-- Opening Marker --
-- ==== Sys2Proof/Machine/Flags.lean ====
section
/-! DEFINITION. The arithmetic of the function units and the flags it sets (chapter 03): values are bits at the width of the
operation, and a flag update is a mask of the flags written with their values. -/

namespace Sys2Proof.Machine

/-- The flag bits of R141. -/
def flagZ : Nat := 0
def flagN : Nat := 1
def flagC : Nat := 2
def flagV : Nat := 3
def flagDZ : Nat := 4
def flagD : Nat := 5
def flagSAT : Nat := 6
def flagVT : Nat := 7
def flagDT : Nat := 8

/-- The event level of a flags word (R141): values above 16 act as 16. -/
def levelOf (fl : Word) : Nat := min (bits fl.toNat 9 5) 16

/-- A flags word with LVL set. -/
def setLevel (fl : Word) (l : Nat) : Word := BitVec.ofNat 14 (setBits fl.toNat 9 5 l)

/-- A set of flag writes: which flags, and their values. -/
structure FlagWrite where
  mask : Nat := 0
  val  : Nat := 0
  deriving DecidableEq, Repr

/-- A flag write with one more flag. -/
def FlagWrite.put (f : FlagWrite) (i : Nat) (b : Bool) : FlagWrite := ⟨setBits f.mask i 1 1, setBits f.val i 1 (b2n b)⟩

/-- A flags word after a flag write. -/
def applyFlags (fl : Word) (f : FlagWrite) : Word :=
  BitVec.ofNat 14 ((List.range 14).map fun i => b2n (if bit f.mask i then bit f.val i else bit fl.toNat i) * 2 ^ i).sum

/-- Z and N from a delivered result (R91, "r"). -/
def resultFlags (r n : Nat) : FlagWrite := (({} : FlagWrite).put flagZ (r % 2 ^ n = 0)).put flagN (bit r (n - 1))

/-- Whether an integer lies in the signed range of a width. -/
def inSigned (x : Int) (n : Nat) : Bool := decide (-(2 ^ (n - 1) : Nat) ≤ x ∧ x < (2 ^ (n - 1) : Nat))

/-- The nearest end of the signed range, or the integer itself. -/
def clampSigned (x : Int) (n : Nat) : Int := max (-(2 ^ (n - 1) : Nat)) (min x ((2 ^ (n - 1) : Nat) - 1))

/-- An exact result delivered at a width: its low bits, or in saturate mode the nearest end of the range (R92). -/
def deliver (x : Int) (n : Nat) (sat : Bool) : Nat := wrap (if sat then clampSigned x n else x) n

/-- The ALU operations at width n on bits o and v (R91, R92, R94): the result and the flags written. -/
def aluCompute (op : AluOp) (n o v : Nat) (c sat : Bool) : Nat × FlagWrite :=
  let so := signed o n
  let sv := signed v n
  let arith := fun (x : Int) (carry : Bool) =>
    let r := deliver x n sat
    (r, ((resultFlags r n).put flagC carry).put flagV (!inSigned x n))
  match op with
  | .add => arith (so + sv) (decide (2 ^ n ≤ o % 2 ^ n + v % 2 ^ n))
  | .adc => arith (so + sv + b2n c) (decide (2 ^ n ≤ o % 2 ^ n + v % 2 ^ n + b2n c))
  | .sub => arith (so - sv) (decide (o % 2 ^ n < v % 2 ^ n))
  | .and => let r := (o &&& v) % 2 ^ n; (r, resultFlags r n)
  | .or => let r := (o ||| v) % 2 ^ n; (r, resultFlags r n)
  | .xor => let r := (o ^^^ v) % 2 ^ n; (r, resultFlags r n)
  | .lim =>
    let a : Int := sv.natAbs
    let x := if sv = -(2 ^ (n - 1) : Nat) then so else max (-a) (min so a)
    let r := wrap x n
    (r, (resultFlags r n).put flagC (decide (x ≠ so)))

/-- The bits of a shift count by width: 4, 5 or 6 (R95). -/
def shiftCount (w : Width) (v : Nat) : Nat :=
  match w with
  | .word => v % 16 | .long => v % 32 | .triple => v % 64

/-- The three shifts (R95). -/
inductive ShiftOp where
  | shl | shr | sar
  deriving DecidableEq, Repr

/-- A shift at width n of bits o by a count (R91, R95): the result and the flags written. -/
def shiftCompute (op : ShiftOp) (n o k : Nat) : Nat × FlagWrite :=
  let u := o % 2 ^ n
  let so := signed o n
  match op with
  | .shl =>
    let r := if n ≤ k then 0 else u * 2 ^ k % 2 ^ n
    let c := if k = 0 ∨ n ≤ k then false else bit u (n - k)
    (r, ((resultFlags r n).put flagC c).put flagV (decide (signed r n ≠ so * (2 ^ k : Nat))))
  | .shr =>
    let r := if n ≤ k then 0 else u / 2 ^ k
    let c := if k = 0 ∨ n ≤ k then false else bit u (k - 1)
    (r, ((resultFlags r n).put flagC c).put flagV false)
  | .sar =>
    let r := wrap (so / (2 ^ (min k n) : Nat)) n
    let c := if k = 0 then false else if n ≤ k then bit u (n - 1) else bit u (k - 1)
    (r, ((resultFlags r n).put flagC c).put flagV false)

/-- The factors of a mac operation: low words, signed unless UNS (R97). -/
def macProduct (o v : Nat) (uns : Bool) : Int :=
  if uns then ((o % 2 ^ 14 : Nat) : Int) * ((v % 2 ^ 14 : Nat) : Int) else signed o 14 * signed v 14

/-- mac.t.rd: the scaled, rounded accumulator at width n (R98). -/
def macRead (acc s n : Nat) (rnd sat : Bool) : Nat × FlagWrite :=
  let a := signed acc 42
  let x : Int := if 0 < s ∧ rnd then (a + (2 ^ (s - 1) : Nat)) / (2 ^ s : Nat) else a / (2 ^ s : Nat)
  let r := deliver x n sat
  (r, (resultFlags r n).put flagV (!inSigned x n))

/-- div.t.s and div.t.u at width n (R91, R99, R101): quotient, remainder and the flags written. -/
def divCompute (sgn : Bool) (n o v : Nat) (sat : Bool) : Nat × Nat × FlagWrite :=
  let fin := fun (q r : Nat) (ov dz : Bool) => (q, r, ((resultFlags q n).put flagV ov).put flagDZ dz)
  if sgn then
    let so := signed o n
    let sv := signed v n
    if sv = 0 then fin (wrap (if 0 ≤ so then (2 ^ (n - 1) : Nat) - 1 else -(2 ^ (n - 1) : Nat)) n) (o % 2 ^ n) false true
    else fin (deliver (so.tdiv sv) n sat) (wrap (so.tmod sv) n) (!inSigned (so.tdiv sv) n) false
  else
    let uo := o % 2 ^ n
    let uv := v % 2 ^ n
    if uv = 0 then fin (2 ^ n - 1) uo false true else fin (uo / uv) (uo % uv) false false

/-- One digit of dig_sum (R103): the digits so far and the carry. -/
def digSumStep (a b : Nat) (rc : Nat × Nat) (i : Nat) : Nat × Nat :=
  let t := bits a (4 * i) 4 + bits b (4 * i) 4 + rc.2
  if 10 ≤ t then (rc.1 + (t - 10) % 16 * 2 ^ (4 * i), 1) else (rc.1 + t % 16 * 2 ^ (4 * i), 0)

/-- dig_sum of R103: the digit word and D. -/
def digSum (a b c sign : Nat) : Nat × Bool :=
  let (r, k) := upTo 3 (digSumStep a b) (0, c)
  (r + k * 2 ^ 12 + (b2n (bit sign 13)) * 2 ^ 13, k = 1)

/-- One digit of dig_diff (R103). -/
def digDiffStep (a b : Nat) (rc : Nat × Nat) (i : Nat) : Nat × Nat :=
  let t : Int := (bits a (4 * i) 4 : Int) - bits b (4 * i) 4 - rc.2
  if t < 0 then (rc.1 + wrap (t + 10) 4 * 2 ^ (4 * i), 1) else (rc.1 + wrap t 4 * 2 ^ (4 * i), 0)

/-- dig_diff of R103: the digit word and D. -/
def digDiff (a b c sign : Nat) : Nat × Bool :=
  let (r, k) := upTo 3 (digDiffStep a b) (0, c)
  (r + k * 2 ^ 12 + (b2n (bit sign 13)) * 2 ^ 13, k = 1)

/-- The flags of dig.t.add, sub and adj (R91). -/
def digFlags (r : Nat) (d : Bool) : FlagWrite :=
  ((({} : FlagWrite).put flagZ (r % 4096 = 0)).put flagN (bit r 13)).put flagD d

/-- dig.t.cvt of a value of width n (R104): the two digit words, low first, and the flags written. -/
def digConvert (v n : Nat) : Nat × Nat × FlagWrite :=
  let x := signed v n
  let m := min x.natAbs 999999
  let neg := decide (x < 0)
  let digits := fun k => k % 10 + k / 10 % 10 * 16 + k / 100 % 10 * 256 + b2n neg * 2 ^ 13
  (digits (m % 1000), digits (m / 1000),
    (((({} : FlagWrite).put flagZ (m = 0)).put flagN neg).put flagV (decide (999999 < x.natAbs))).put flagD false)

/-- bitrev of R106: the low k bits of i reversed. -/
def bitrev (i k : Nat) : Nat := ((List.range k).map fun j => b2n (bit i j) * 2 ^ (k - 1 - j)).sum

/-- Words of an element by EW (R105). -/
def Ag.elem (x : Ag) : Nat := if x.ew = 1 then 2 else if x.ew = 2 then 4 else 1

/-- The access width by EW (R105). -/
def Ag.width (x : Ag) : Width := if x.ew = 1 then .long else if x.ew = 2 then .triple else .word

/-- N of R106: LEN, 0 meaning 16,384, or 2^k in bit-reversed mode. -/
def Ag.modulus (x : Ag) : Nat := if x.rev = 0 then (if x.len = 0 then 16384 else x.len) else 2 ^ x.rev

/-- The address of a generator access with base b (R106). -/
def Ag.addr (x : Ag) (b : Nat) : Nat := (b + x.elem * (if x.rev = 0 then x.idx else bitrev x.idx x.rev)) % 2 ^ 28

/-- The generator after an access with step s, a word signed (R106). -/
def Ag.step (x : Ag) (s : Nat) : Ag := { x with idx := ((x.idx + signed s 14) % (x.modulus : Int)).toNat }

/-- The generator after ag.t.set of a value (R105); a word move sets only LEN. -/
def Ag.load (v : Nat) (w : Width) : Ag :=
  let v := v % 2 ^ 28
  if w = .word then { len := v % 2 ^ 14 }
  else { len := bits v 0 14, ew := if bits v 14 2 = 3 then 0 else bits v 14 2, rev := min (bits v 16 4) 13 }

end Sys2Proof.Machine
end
-- Closing Marker --
## Activity
Lines to set down from above: the line with "32 | .triple => v % 64", the line with "let r := wrap (so", and every line between, each exactly as written.

## Answer to this exercise
  | .word => v % 16 | .long => v % 32 | .triple => v % 64

/-- The three shifts (R95). -/
inductive ShiftOp where
  | shl | shr | sar
  deriving DecidableEq, Repr

/-- A shift at width n of bits o by a count (R91, R95): the result and the flags written. -/
def shiftCompute (op : ShiftOp) (n o k : Nat) : Nat × FlagWrite :=
  let u := o % 2 ^ n
  let so := signed o n
  match op with
  | .shl =>
    let r := if n ≤ k then 0 else u * 2 ^ k % 2 ^ n
    let c := if k = 0 ∨ n ≤ k then false else bit u (n - k)
    (r, ((resultFlags r n).put flagC c).put flagV (decide (signed r n ≠ so * (2 ^ k : Nat))))
  | .shr =>
    let r := if n ≤ k then 0 else u / 2 ^ k
    let c := if k = 0 ∨ n ≤ k then false else bit u (k - 1)
    (r, ((resultFlags r n).put flagC c).put flagV false)
  | .sar =>
    let r := wrap (so / (2 ^ (min k n) : Nat)) n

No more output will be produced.